Task goal ::
The following data has a line with "let n := e % 8192" and a line with "if used && decide". Write out exactly those lines and all the lines between them.

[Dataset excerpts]
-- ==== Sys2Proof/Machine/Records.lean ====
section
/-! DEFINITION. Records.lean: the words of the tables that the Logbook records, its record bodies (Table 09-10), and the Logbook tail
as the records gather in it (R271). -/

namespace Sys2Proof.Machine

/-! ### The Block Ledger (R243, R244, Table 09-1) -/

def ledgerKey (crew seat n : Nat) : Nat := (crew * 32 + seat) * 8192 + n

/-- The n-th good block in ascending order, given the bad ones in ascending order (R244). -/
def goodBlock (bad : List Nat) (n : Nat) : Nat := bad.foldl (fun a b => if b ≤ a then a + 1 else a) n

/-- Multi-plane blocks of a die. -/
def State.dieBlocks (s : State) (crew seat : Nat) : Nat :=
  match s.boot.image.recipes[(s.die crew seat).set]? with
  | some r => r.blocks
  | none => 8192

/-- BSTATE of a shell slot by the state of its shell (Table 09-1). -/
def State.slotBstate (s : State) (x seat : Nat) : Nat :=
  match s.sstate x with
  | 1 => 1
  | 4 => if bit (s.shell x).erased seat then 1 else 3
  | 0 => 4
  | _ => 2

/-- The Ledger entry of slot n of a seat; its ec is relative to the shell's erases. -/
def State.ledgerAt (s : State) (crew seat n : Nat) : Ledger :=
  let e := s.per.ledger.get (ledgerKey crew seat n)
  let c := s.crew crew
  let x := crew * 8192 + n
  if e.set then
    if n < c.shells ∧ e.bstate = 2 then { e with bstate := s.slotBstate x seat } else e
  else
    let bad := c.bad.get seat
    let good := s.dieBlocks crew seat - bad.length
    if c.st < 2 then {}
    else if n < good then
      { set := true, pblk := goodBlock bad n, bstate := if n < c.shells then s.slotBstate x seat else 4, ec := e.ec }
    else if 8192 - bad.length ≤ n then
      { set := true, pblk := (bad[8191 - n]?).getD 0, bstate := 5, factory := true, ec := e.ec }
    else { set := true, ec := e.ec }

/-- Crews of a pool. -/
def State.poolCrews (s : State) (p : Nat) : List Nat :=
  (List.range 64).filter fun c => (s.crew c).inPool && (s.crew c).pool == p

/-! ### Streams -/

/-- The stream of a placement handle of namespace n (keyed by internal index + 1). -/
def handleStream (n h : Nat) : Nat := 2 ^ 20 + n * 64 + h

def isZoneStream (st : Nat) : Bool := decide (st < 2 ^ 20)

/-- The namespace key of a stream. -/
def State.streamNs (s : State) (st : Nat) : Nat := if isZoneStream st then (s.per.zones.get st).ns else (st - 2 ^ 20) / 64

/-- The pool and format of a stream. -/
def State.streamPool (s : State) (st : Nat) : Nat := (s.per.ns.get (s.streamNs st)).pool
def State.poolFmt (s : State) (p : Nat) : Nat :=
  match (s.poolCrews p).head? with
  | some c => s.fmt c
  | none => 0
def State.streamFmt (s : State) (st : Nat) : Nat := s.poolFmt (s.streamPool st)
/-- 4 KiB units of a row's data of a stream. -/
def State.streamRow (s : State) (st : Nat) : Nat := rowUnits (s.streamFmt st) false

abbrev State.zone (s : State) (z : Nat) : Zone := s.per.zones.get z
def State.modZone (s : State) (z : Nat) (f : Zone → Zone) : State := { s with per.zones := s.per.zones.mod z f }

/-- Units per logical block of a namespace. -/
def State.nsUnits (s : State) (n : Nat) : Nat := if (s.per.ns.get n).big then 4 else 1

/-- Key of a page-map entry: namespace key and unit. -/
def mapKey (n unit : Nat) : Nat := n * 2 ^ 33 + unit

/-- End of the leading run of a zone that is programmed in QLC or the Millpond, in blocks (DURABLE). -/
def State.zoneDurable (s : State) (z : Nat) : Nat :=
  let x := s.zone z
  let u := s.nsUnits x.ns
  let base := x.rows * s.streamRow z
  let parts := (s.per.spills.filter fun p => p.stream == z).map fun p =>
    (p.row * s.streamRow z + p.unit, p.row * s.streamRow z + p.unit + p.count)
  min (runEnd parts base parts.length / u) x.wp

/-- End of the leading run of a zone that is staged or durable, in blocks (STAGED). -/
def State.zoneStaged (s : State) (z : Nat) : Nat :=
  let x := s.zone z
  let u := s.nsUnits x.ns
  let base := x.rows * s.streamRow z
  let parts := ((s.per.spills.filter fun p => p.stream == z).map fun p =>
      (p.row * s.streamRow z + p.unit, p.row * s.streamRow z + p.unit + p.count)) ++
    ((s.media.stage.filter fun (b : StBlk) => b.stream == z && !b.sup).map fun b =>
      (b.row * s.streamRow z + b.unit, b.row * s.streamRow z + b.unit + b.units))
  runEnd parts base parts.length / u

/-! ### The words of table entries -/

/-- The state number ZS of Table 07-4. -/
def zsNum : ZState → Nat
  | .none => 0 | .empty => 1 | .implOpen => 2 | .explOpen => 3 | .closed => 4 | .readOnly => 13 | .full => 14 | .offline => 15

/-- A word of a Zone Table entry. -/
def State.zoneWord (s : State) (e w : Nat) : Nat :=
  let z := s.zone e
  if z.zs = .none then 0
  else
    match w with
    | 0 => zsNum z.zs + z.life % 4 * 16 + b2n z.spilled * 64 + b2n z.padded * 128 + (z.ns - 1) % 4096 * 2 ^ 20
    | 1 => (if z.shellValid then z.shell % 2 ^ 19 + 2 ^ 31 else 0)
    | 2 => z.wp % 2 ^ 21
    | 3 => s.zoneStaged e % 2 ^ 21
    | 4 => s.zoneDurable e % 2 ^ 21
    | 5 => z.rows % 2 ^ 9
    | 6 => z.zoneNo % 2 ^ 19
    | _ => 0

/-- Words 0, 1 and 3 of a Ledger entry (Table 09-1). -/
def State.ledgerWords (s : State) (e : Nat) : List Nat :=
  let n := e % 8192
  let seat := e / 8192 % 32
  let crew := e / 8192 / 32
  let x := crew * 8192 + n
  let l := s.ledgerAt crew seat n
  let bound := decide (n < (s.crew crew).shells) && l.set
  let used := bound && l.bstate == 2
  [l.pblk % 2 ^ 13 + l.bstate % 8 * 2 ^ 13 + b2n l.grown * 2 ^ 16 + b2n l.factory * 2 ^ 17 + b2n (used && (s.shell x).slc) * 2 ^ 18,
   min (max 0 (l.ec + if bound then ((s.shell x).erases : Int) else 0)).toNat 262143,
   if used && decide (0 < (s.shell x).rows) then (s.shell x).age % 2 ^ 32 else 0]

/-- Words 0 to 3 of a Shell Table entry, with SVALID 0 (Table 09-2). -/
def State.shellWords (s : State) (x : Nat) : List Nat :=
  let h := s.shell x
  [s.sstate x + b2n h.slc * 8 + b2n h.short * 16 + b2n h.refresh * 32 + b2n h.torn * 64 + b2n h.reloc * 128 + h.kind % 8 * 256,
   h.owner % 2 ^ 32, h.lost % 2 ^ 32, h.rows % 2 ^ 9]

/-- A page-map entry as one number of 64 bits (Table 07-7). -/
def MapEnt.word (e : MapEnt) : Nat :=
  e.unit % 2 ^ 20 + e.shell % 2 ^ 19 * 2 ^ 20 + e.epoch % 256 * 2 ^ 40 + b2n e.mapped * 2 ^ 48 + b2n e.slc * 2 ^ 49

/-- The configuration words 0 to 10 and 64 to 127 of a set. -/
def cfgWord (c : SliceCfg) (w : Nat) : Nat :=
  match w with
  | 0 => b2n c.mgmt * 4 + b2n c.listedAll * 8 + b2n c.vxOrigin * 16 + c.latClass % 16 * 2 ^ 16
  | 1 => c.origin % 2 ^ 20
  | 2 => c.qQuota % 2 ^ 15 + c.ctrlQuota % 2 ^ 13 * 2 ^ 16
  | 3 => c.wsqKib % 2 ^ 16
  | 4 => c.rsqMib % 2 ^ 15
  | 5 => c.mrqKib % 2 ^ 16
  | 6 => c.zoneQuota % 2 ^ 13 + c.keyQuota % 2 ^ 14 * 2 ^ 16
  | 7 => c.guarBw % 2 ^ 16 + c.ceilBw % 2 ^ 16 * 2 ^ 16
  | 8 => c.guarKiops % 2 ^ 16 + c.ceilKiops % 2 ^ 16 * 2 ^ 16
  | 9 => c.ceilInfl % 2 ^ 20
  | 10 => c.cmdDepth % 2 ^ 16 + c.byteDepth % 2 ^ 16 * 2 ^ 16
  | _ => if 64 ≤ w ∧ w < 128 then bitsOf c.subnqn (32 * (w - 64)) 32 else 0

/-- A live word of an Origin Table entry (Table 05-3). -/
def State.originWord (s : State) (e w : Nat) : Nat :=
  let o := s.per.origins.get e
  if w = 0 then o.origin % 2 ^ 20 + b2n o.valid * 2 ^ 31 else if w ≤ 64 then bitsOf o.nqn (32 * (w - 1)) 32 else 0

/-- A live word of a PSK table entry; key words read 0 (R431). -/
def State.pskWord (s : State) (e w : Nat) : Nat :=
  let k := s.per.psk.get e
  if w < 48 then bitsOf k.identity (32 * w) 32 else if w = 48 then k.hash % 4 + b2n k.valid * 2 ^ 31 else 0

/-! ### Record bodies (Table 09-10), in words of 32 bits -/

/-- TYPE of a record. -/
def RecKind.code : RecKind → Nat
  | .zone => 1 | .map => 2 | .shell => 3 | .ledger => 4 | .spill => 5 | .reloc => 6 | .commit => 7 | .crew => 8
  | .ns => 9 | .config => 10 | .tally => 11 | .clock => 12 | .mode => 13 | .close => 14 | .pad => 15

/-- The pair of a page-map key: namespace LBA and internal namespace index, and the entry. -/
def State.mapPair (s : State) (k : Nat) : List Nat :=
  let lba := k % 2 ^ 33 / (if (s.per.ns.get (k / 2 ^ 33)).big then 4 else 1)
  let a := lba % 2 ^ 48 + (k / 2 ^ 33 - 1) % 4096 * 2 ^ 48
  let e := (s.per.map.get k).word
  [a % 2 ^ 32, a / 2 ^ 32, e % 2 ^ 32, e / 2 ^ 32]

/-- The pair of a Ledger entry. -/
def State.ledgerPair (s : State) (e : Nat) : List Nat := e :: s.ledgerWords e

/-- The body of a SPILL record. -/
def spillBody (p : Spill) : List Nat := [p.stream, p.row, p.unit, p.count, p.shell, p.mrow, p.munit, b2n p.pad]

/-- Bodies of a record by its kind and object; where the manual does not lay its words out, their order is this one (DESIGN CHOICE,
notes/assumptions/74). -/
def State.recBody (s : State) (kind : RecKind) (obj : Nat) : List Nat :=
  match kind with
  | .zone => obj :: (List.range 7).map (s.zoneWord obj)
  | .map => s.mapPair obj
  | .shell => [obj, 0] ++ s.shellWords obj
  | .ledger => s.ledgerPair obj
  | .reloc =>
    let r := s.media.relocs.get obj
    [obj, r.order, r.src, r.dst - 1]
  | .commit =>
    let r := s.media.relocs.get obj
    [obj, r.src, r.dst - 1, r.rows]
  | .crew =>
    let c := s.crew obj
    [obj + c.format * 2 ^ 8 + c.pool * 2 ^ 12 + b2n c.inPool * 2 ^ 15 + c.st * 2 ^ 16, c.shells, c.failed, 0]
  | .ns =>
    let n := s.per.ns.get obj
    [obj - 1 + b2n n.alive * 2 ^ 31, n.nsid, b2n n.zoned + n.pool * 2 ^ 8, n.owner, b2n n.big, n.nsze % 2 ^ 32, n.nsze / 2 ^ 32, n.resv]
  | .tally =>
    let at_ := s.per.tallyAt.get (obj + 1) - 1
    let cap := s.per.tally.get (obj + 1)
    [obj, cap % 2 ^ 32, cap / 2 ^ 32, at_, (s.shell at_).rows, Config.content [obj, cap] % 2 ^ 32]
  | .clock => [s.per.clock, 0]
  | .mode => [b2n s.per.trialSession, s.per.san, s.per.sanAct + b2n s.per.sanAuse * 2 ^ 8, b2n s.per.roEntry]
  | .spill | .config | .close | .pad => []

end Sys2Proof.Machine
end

Problem solution ::
  let n := e % 8192
  let seat := e / 8192 % 32
  let crew := e / 8192 / 32
  let x := crew * 8192 + n
  let l := s.ledgerAt crew seat n
  let bound := decide (n < (s.crew crew).shells) && l.set
  let used := bound && l.bstate == 2
  [l.pblk % 2 ^ 13 + l.bstate % 8 * 2 ^ 13 + b2n l.grown * 2 ^ 16 + b2n l.factory * 2 ^ 17 + b2n (used && (s.shell x).slc) * 2 ^ 18,
   min (max 0 (l.ec + if bound then ((s.shell x).erases : Int) else 0)).toNat 262143,
   if used && decide (0 < (s.shell x).rows) then (s.shell x).age % 2 ^ 32 else 0]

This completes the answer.